-- ==== Sys2Proof/Machine/Numerics.lean ====
section
/-! DEFINITION. Numbers (R163–R182): the formats, exact arithmetic, rounding, conversions, block
quantisation, stochastic rounding and tarns. Every value is exact until it is rounded once. -/

namespace Sys2Proof.Machine

/-! ### Values and formats (R164) -/

/-- A floating-point format by its fields; codes are magnitudes, without the sign bit. -/
structure Fmt where
  width : Nat
  man   : Nat
  bias  : Nat
  /-- The largest finite magnitude. -/
  top   : Nat
  infty : Option Nat
  nanCode : Option Nat
deriving DecidableEq, Repr, Inhabited

def fp32 : Fmt := { width := 32, man := 23, bias := 127, top := 0x7F7FFFFF, infty := some 0x7F800000, nanCode := some 0x7FC00000 }
def bf16 : Fmt := { width := 16, man := 7, bias := 127, top := 0x7F7F, infty := some 0x7F80, nanCode := some 0x7FC0 }
def fp16 : Fmt := { width := 16, man := 10, bias := 15, top := 0x7BFF, infty := some 0x7C00, nanCode := some 0x7E00 }
def e5m2 : Fmt := { width := 8, man := 2, bias := 15, top := 0x7B, infty := some 0x7C, nanCode := some 0x7E }
def e4m3 : Fmt := { width := 8, man := 3, bias := 7, top := 0x7E, infty := none, nanCode := some 0x7F }
def e3m2 : Fmt := { width := 6, man := 2, bias := 3, top := 0x1F, infty := none, nanCode := none }
def e2m3 : Fmt := { width := 6, man := 3, bias := 1, top := 0x1F, infty := none, nanCode := none }
def e2m1 : Fmt := { width := 4, man := 1, bias := 1, top := 7, infty := none, nanCode := none }

/-- The sign bit of a format's code. -/
def signBit (f : Fmt) : Nat := 2 ^ (f.width - 1)

/-- Whether a magnitude is a NaN. -/
def isNanMag (f : Fmt) (c : Nat) : Bool :=
  match f.infty, f.nanCode with
  | some i, _ => decide (i < c)
  | none, some n => decide (c = n)
  | none, none => false

/-- The value of a code. -/
def decodeNum (f : Fmt) (code : Nat) : Num :=
  let neg := decide (signBit f ≤ code % 2 ^ f.width)
  let c := code % signBit f
  if isNanMag f c then .nan
  else if f.infty = some c then .inf neg
  else
    let ex := c / 2 ^ f.man
    let m := c % 2 ^ f.man
    if ex = 0 then .fin neg m (1 - f.bias - f.man) else .fin neg (2 ^ f.man + m) (ex - f.bias - f.man)

/-- The code of a signed magnitude. -/
def withSign (f : Fmt) (neg : Bool) (mag : Nat) : Nat := if neg then signBit f + mag else mag

/-! ### Flags (R172) -/

abbrev NFlags := Byte
def flagO : NFlags := 1
def flagV : NFlags := 2
def flagT : NFlags := 4

/-! ### Rounding (R173, R174, R177) -/

/-- How a discarded part is treated: nearest even, toward zero, or by a stochastic draw. -/
inductive Rnd where
  | nearest | zero | draw (r : W32)
deriving DecidableEq, Repr, Inhabited

/-- Rounds n / k to an integer. -/
def roundDiv (rnd : Rnd) (n k : Nat) : Nat :=
  let q := n / k
  let r := n % k
  match rnd with
  | .nearest => if k < 2 * r || (2 * r = k && q % 2 = 1) then q + 1 else q
  | .zero => q
  | .draw w => if 2 ^ 32 ≤ r * 2 ^ 32 / k + w.toNat then q + 1 else q

/-- n / k × 2^s as a fraction of naturals. -/
def scaled (n k : Nat) (s : Int) : Nat × Nat := if 0 ≤ s then (n * 2 ^ s.toNat, k) else (n, k * 2 ^ (-s).toNat)

/-- ⌊log₂ (n / k)⌋ for positive n and k. -/
def floorLog (n k : Nat) : Int :=
  let d : Int := (Nat.log2 n : Int) - Nat.log2 k
  let (a, b) := scaled n k (-d)
  if a < b then d - 1 else d

/-- The magnitude of n / k × 2^e rounded to a format, as though its exponent range had no upper end. -/
def roundMag (f : Fmt) (rnd : Rnd) (n k : Nat) (e : Int) : Nat :=
  if n = 0 then 0
  else
    let least : Int := 1 - f.bias - f.man
    let u := max (floorLog n k + e - f.man) least
    let (a, b) := scaled n k (e - u)
    let q := roundDiv rnd a b
    if q < 2 ^ f.man then q else ((u + f.man + f.bias).toNat) * 2 ^ f.man + (q - 2 ^ f.man)

/-- A rounded magnitude with overflow: to infinity (NaN in E4M3, R173 code 1) or to the largest value; O in every case, as in the
worked overflow of 500.0. -/
def finish (f : Fmt) (toInf : Bool) (neg : Bool) (mag : Nat) : Nat × NFlags :=
  if mag ≤ f.top then (withSign f neg mag, 0)
  else if toInf then
    match f.infty, f.nanCode with
    | some i, _ => (withSign f neg i, flagO)
    | none, some n => (n, flagO)
    | none, none => (withSign f neg f.top, flagO)
  else (withSign f neg f.top, flagO)

/-- The canonical NaN of a format (R170); a format without NaN has none, and zero stands for it. -/
def nanOf (f : Fmt) : Nat := f.nanCode.getD 0

/-- A code with a NaN in its canonical form: the sign and payload of an input NaN reach no result (R170). -/
def canonical (f : Fmt) (code : Nat) : Nat := if isNanMag f (code % signBit f) then nanOf f else code

/-- An infinite value in a format (R173): a saturated one raises O, and V where the format holds no
infinity (R172). -/
def infOf (f : Fmt) (toInf neg : Bool) : Nat × NFlags :=
  if toInf then
    match f.infty, f.nanCode with
    | some i, _ => (withSign f neg i, 0)
    | none, some n => (n, flagV)
    | none, none => (withSign f neg f.top, flagO ||| flagV)
  else (withSign f neg f.top, if f.infty.isSome then flagO else flagO ||| flagV)

/-- A value rounded once to a format. -/
def roundNum (f : Fmt) (rnd : Rnd) (toInf : Bool) (x : Num) : Nat × NFlags :=
  match x with
  | .nan => (nanOf f, flagV)
  | .inf neg => infOf f toInf neg
  | .fin neg m e => finish f toInf neg (roundMag f rnd m 1 e)

/-- Rounding of the arithmetic operations: nearest even, overflow to infinity (R171). -/
def rne (f : Fmt) (x : Num) : Nat × NFlags := roundNum f .nearest true x

/-! ### Exact arithmetic (R171) -/

/-- The integer of a signed magnitude. -/
def signedNat (neg : Bool) (m : Nat) : Int := if neg then -(m : Int) else m

/-- An exact sum of finite values; zero is +0 unless both are −0. -/
def addFin (n1 : Bool) (m1 : Nat) (e1 : Int) (n2 : Bool) (m2 : Nat) (e2 : Int) : Num :=
  let e := min e1 e2
  let s := signedNat n1 m1 * 2 ^ (e1 - e).toNat + signedNat n2 m2 * 2 ^ (e2 - e).toNat
  if s = 0 then .fin (n1 && n2 && m1 = 0 && m2 = 0) 0 e else .fin (decide (s < 0)) s.natAbs e

def addNum (x y : Num) : Num :=
  match x, y with
  | .nan, _ => .nan
  | _, .nan => .nan
  | .inf a, .inf b => if a = b then .inf a else .nan
  | .inf a, _ => .inf a
  | _, .inf b => .inf b
  | .fin n1 m1 e1, .fin n2 m2 e2 => addFin n1 m1 e1 n2 m2 e2

def negNum : Num → Num
  | .nan => .nan
  | .inf a => .inf !a
  | .fin n m e => .fin (!n) m e

def absNum : Num → Num
  | .nan => .nan
  | .inf _ => .inf false
  | .fin _ m e => .fin false m e

def mulNum (x y : Num) : Num :=
  match x, y with
  | .nan, _ => .nan
  | _, .nan => .nan
  | .inf a, .inf b => .inf (a != b)
  | .inf a, .fin b m _ => if m = 0 then .nan else .inf (a != b)
  | .fin a m _, .inf b => if m = 0 then .nan else .inf (a != b)
  | .fin n1 m1 e1, .fin n2 m2 e2 => .fin (n1 != n2) (m1 * m2) (e1 + e2)

/-- Whether a finite or infinite value is below another; −0 equals +0, NaN is unordered. -/
def ltNum (x y : Num) : Bool :=
  match x, y with
  | .nan, _ => false
  | _, .nan => false
  | .inf a, .inf b => a && !b
  | .inf a, .fin _ _ _ => a
  | .fin _ _ _, .inf b => !b
  | .fin n1 m1 e1, .fin n2 m2 e2 =>
    let e := min e1 e2
    decide (signedNat n1 m1 * 2 ^ (e1 - e).toNat < signedNat n2 m2 * 2 ^ (e2 - e).toNat)

def isNan : Num → Bool
  | .nan => true
  | _ => false

def eqNum (x y : Num) : Bool := !isNan x && !isNan y && !ltNum x y && !ltNum y x

def signNum : Num → Bool
  | .nan => false
  | .inf a => a
  | .fin n _ _ => n

/-- IEEE 754-2019 minimum: NaN wins, −0 is below +0. -/
def minNum (x y : Num) : Num :=
  if isNan x || isNan y then .nan
  else if ltNum x y then x else if ltNum y x then y else if signNum x then x else y

def maxNum (x y : Num) : Num :=
  if isNan x || isNan y then .nan
  else if ltNum x y then y else if ltNum y x then x else if signNum x then y else x

/-- Division rounded once to a format; the flags of R172. -/
def divNum (f : Fmt) (x y : Num) : Nat × NFlags :=
  match x, y with
  | .nan, _ => (nanOf f, flagV)
  | _, .nan => (nanOf f, flagV)
  | .inf _, .inf _ => (nanOf f, flagV)
  | .inf a, .fin b _ _ => infOf f true (a != b)
  | .fin a _ _, .inf b => (withSign f (a != b) 0, 0)
  | .fin a m1 e1, .fin b m2 e2 =>
    if m2 = 0 then
      if m1 = 0 then (nanOf f, flagV) else ((infOf f true (a != b)).1, flagO)
    else if m1 = 0 then (withSign f (a != b) 0, 0)
    else finish f true (a != b) (roundMag f .nearest m1 m2 (e1 - e2))

/-- √(n / k) × 2^e with a sticky last bit: enough digits to round any format here. -/
def rootDigits (n k : Nat) : Nat :=
  let a := n * 2 ^ 400 / k
  let s := Nat.sqrt a
  if s * s = a && n * 2 ^ 400 % k = 0 then 2 * s else 2 * s + 1

/-- Square root of a non-negative fraction n / k × 2^e, e even, rounded to a format. -/
def rootRound (f : Fmt) (n k : Nat) (e : Int) : Nat × NFlags :=
  finish f true false (roundMag f .nearest (rootDigits n k) 1 (e / 2 - 201))

/-- m × 2^e with an even exponent. -/
def evenExp (m : Nat) (e : Int) : Nat × Int := if e % 2 = 0 then (m, e) else (2 * m, e - 1)

def sqrtNum (f : Fmt) (x : Num) : Nat × NFlags :=
  match x with
  | .nan => (nanOf f, flagV)
  | .inf a => if a then (nanOf f, flagV) else infOf f true false
  | .fin n m e =>
    if m = 0 then (withSign f n 0, 0)
    else if n then (nanOf f, flagV)
    else let (m, e) := evenExp m e; rootRound f m 1 e

def rsqrtNum (f : Fmt) (x : Num) : Nat × NFlags :=
  match x with
  | .nan => (nanOf f, flagV)
  | .inf a => if a then (nanOf f, flagV) else (0, 0)
  | .fin n m e =>
    if m = 0 then ((infOf f true n).1, flagO)
    else if n then (nanOf f, flagV)
    else let (m, e) := evenExp m e; rootRound f 1 m (-e)

/-! ### FP32 on its codes -/

def d32 (x : W32) : Num := decodeNum fp32 x.toNat
/-- A rounded result as an FP32 word. -/
def w32 (r : Nat × NFlags) : W32 × NFlags := (BitVec.ofNat 32 r.1, r.2)
def nan32 : W32 := 0x7FC00000
def add32 (x y : W32) : W32 × NFlags := w32 (rne fp32 (addNum (d32 x) (d32 y)))

/-! ### Conversions to integers (R175) -/

/-- A finite value rounded to an integer. -/
def roundInt (rnd : Rnd) (neg : Bool) (m : Nat) (e : Int) : Int :=
  let (a, b) := scaled m 1 e
  signedNat neg (roundDiv rnd a b)

/-- Clamps an integer to a signed range of w bits: the value and whether it was out of range. -/
def clampInt (w : Nat) (x : Int) : Int × Bool :=
  if x < -(2 ^ (w - 1)) then (-(2 ^ (w - 1)), true) else if (2 ^ (w - 1)) ≤ x then (2 ^ (w - 1) - 1, true) else (x, false)

/-- A value to INT8 or INT32: out of range and infinite saturate with O (and, infinite, with
V of R172); NaN is 0 with V. -/
def toInt (w : Nat) (rnd : Rnd) (x : Num) : Nat × NFlags :=
  match x with
  | .nan => (0, flagV)
  | .inf a => ((BitVec.ofInt w (if a then -(2 ^ (w - 1)) else 2 ^ (w - 1) - 1)).toNat, flagO ||| flagV)
  | .fin n m e =>
    let (v, o) := clampInt w (roundInt rnd n m e)
    ((BitVec.ofInt w v).toNat, if o then flagO else 0)

/-- The value of a two's-complement integer of w bits. -/
def ofInt (w : Nat) (c : Nat) : Num :=
  let v := (BitVec.ofNat w c).toInt
  .fin (decide (v < 0)) v.natAbs 0

/-! ### Format codes (R100) -/

/-- The formats of the matrix and vector fields. -/
inductive Kind where
  | float (f : Fmt)
  | int (w : Nat)
  | mxint
deriving DecidableEq, Repr, Inhabited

_ _ _

■ **ASSIGNMENT**
In the entries above, find the line holding "integers (R175) -/" and the line holding "signedNat neg (roundDiv rnd a b)", then retype exactly those two lines and every line between them, and nothing else.

■ **ANSWER TO THIS EXERCISE**
/-! ### Conversions to integers (R175) -/

/-- A finite value rounded to an integer. -/
def roundInt (rnd : Rnd) (neg : Bool) (m : Nat) (e : Int) : Int :=
  let (a, b) := scaled m 1 e
  signedNat neg (roundDiv rnd a b)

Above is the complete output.